Food claims: fact or fiction?
With the large array of products lining the supermarket shelves, choosing healthier options can be tricky and confusing. Diabetes NSW & ACT Accredited Practising Dietitians help us sort the fact from the fiction.
Bright, colourful packaging and convincing nutrient claims have seen many a consumer fall victim to the ploys of clever food marketing. Discerning whether a food product is healthy, or just sounds healthy is the key to making better choices for you and your family.
Regulated by Food Standards Australia and New Zealand (FSANZ), the nutrition information panel and the ingredients list are mandatory items on most packaged foods. For this reason, they are considered most useful for selecting healthier products.
By law, nutrient claims that appear on food packaging need to meet the definitions outlined in the Australia New Zealand Food Standards Code, likening the nutrition information panel and ingredients list to a ‘lie detector’.
Nutrition claims such as ‘light’, ‘97% fat free’, ‘reduced salt’ and ‘source of fibre’ are voluntary statements used by food manufacturers to attract shoppers.
They usually highlight the favourable aspects of the food product and draw your attention away from their least desirable aspects. As such, these claims are best treated with caution.
To help you become a supermarket sleuth, we have unpacked some of the common nutrition claims you’ll see on food labels, and what they mean for you and your health.
‘Reduced salt’ and ‘No added salt’
What it means: ‘Reduced salt’ means the product has at least 25 per cent less salt than the standard product, but could still contain a higher than recommended amount. ‘No added salt’ means literally no salt has been added to the product, but the product may naturally contain sodium.
Verdict: Check the sodium content on the nutrition information panel. Diabetes NSW & ACT Dietitians recommend choosing foods with no more than 400mg sodium per 100g. Best choices contain no more than 120mg of sodium per 100g.
‘Reduced fat’ and ‘Low fat’
What it means: ‘Reduced fat’ means the product has at least 25 per cent less fat than the standard product, but could still contain a higher than recommended amount. ‘Low fat’ indicates that drinks contain less than 1.5g of fat per 100ml, and foods contain less than 3g of fat per 100g.
Verdict: Check the total and saturated fat content on the nutrition information panel. Products with these claims will often contain extra salt and added sugar to compensate for the reduction in fat or taste.

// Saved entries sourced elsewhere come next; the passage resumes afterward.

-- ==== Sys2Proof/Laws/KMap.lean ====
section
/-! SUPPORT. Laws of sparse tables: what a table holds after an entry is written or removed, and that its keys stay strictly rising. -/

namespace Sys2Proof.Machine

variable {α : Type}

/-- A key that is written holds what was written. -/
@[simp] theorem KMap.find_put_self (m : KMap α) (i : Nat) (v : α) : KMap.find (KMap.put m i v) i = some v := by
  induction m with
  | nil => simp [KMap.put, KMap.find]
  | cons e m ih =>
    obtain ⟨k, w⟩ := e
    by_cases h : i = k
    · simp [KMap.put, KMap.find, h]
    · by_cases h2 : i < k
      · simp [KMap.put, KMap.find, h, h2]
      · have : ¬ k = i := fun e => h e.symm
        simp [KMap.put, KMap.find, h, h2, this, ih]

/-- Every other key holds what it held. -/
theorem KMap.find_put_ne (m : KMap α) {i j : Nat} (v : α) (h : j ≠ i) : KMap.find (KMap.put m i v) j = KMap.find m j := by
  induction m with
  | nil =>
    have : ¬ i = j := fun e => h e.symm
    simp [KMap.put, KMap.find, this]
  | cons e m ih =>
    obtain ⟨k, w⟩ := e
    have hj : ¬ i = j := fun e => h e.symm
    by_cases h1 : i = k
    · subst h1; simp [KMap.put, KMap.find, hj]
    · by_cases h2 : i < k
      · simp [KMap.put, KMap.find, h1, h2, hj]
      · simp only [KMap.put, h1, h2, if_false, KMap.find, ih]

/-- What every key holds after one is written. -/
theorem KMap.find_put (m : KMap α) (i j : Nat) (v : α) :
    KMap.find (KMap.put m i v) j = if j = i then some v else KMap.find m j := by
  by_cases h : j = i
  · subst h; simp
  · simp [h, KMap.find_put_ne]

/-- A key that is written reads as what was written. -/
@[simp] theorem KMap.get_put_self (m : KMap α) (a : α) (i : Nat) (v : α) : KMap.get (KMap.put m i v) a i = v := by
  simp [KMap.get]

/-- Every other key reads as before. -/
theorem KMap.get_put_ne (m : KMap α) (a : α) {i j : Nat} (v : α) (h : j ≠ i) :
    KMap.get (KMap.put m i v) a j = KMap.get m a j := by
  simp [KMap.get, KMap.find_put_ne m v h]

/-- What every key reads as after one is written. -/
theorem KMap.get_put (m : KMap α) (a : α) (i j : Nat) (v : α) :
    KMap.get (KMap.put m i v) a j = if j = i then v else KMap.get m a j := by
  by_cases h : j = i
  · subst h; simp
  · simp [h, KMap.get_put_ne]

/-- A removed key holds nothing. -/
@[simp] theorem KMap.find_drop_self (m : KMap α) (i : Nat) : KMap.find (KMap.drop m i) i = none := by
  induction m with
  | nil => simp [KMap.drop, KMap.find]
  | cons e m ih =>
    obtain ⟨k, w⟩ := e
    by_cases h : k = i
    · simpa [KMap.drop, h] using ih
    · simpa [KMap.drop, KMap.find, h] using ih

/-- Removing a key leaves every other. -/
theorem KMap.find_drop_ne (m : KMap α) {i j : Nat} (h : j ≠ i) : KMap.find (KMap.drop m i) j = KMap.find m j := by
  induction m with
  | nil => simp [KMap.drop, KMap.find]
  | cons e m ih =>
    obtain ⟨k, w⟩ := e
    by_cases h1 : k = i
    · have : ¬ k = j := fun e => h (by omega)
      simp only [KMap.find, this, if_false]
      simpa [KMap.drop, h1] using ih
    · by_cases h2 : k = j
      · simp [KMap.drop, KMap.find, h2, h]
      · simpa [KMap.drop, KMap.find, h1, h2] using ih

/-- The keys of a table. -/
theorem KMap.sorted_cons (k : Nat) (w : α) (m : KMap α) :
    KMap.sorted ((k, w) :: m) = true ↔ (∀ e ∈ m, k < e.1) ∧ KMap.sorted m = true := by
  induction m generalizing k w with
  | nil => simp [KMap.sorted]
  | cons e m ih =>
    obtain ⟨b, x⟩ := e
    rw [KMap.sorted, Bool.and_eq_true, decide_eq_true_iff, ih b x]
    constructor
    · rintro ⟨h1, h2, h3⟩
      refine ⟨?_, ?_⟩
      · intro e he
        rcases List.mem_cons.mp he with rfl | he
        · exact h1
        · exact Nat.lt_trans h1 (h2 e he)
      · exact ⟨h2, h3⟩
    · rintro ⟨h1, h2, h3⟩
      exact ⟨h1 (b, x) (by simp), h2, h3⟩

/-- The keys after a write: the old ones and the one written. -/
theorem KMap.mem_put {m : KMap α} {i : Nat} {v : α} {e : Nat × α} (h : e ∈ KMap.put m i v) : e = (i, v) ∨ e ∈ m := by
  induction m with
  | nil => simpa [KMap.put] using h
  | cons x m ih =>
    obtain ⟨k, w⟩ := x
    simp only [KMap.put] at h
    split at h
    · rcases List.mem_cons.mp h with h | h
      · exact .inl h
      · exact .inr (List.mem_cons_of_mem _ h)
    · split at h
      · rcases List.mem_cons.mp h with h | h
        · exact .inl h
        · exact .inr h
      · rcases List.mem_cons.mp h with h | h
        · exact .inr (by simp [h])
        · exact (ih h).imp id (List.mem_cons_of_mem _)

/-- Writing a key keeps the keys strictly rising. -/
theorem KMap.sorted_put {m : KMap α} (i : Nat) (v : α) (h : KMap.sorted m = true) : KMap.sorted (KMap.put m i v) = true := by
  induction m with
  | nil => simp [KMap.put, KMap.sorted]
  | cons x m ih =>
    obtain ⟨k, w⟩ := x
    rw [KMap.sorted_cons] at h
    obtain ⟨h1, h2⟩ := h
    simp only [KMap.put]
    split
    · next e => subst e; exact (KMap.sorted_cons _ _ _).mpr ⟨h1, h2⟩
    · split
      · next lt =>
        refine (KMap.sorted_cons _ _ _).mpr ⟨?_, (KMap.sorted_cons _ _ _).mpr ⟨h1, h2⟩⟩
        intro e he
        rcases List.mem_cons.mp he with rfl | he
        · exact lt
        · exact Nat.lt_trans lt (h1 e he)
      · next ne nlt =>
        refine (KMap.sorted_cons _ _ _).mpr ⟨?_, ih h2⟩
        intro e he
        rcases KMap.mem_put he with rfl | he
        · show k < i
          omega
        · exact h1 e he

/-- Keeping some of the entries keeps the keys strictly rising. -/
theorem KMap.sorted_filter {m : KMap α} (p : Nat × α → Bool) (h : KMap.sorted m = true) : KMap.sorted (m.filter p) = true := by
  induction m with
  | nil => simp [KMap.sorted]
  | cons x m ih =>
    obtain ⟨k, w⟩ := x
    rw [KMap.sorted_cons] at h
    by_cases hp : p (k, w) = true
    · rw [List.filter_cons_of_pos hp, KMap.sorted_cons]
      exact ⟨fun e he => h.1 e (List.mem_filter.mp he).1, ih h.2⟩
    · rw [List.filter_cons_of_neg hp]
      exact ih h.2

/-- A second write of a key replaces the first. -/
@[simp] theorem KMap.put_put (m : KMap α) (i : Nat) (v w : α) : KMap.put (KMap.put m i v) i w = KMap.put m i w := by
  induction m with
  | nil => simp [KMap.put]
  | cons e m ih =>
    obtain ⟨k, x⟩ := e
    by_cases h : i = k
    · simp [KMap.put, h]
    · by_cases h2 : i < k
      · simp [KMap.put, h, h2]
      · simp [KMap.put, h, h2, ih]

/-- Writing what a key holds changes nothing. -/
theorem KMap.put_same {m : KMap α} {i : Nat} {v : α} (s : KMap.sorted m = true) (h : KMap.find m i = some v) :
    KMap.put m i v = m := by
  induction m with
  | nil => simp [KMap.find] at h
  | cons e m ih =>
    obtain ⟨k, x⟩ := e
    by_cases h1 : k = i
    · subst h1; simp [KMap.find] at h; simp [KMap.put, h]
    · have h1' : ¬ i = k := fun e => h1 e.symm
      simp only [KMap.find, h1, if_false] at h
      rw [KMap.sorted_cons] at s
      have hm : (i, v) ∈ m := by
        clear ih s h1 h1'
        induction m with
        | nil => simp [KMap.find] at h
        | cons f m ih2 =>
          obtain ⟨a, b⟩ := f
          by_cases hh : a = i
          · subst hh; simp [KMap.find] at h; simp [h]
          · simp [KMap.find, hh] at h; exact List.mem_cons_of_mem _ (ih2 h)
      have h3 : ¬ i < k := by have := s.1 _ hm; simp at this; omega
      simp only [KMap.put, h1', h3, if_false]
      rw [ih s.2 h]

end Sys2Proof.Machine
end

Diabetes NSW & ACT Dietitians recommend choosing products that contain less than 5g total fat per 100g, or 5-10g total fat per 100g if the saturated fat is less than ⅓ total fat.
‘No added sugar’
What it means: The product contains no added sugars, honey, malt, or concentrated fruit juice. It may still contain natural sugars or be high in total carbohydrate content.
Verdict: Consider the nutritional quality of the whole food and total carbohydrate per serving. Does the food product offer other nutrients of value such as fibre or calcium? Or is it a ‘discretionary extra’?
‘Low joule’ or ‘Diet’
What it means: The product contains at least 40 per cent less energy than the same quantity of a similar product, and is likely sweetened with an artificial sweetener.
Verdict: If you are aiming to reduce your energy intake for weight loss, diet products can assist.
‘Cholesterol free’ or ‘Low cholesterol’
What it means: ‘Cholesterol free’ products contain no cholesterol but can still be high in other types of fat and kilojoules. ‘Low cholesterol’ products contain no more than 10mg per 100ml for drinks and no more than 20mg per 100g for foods.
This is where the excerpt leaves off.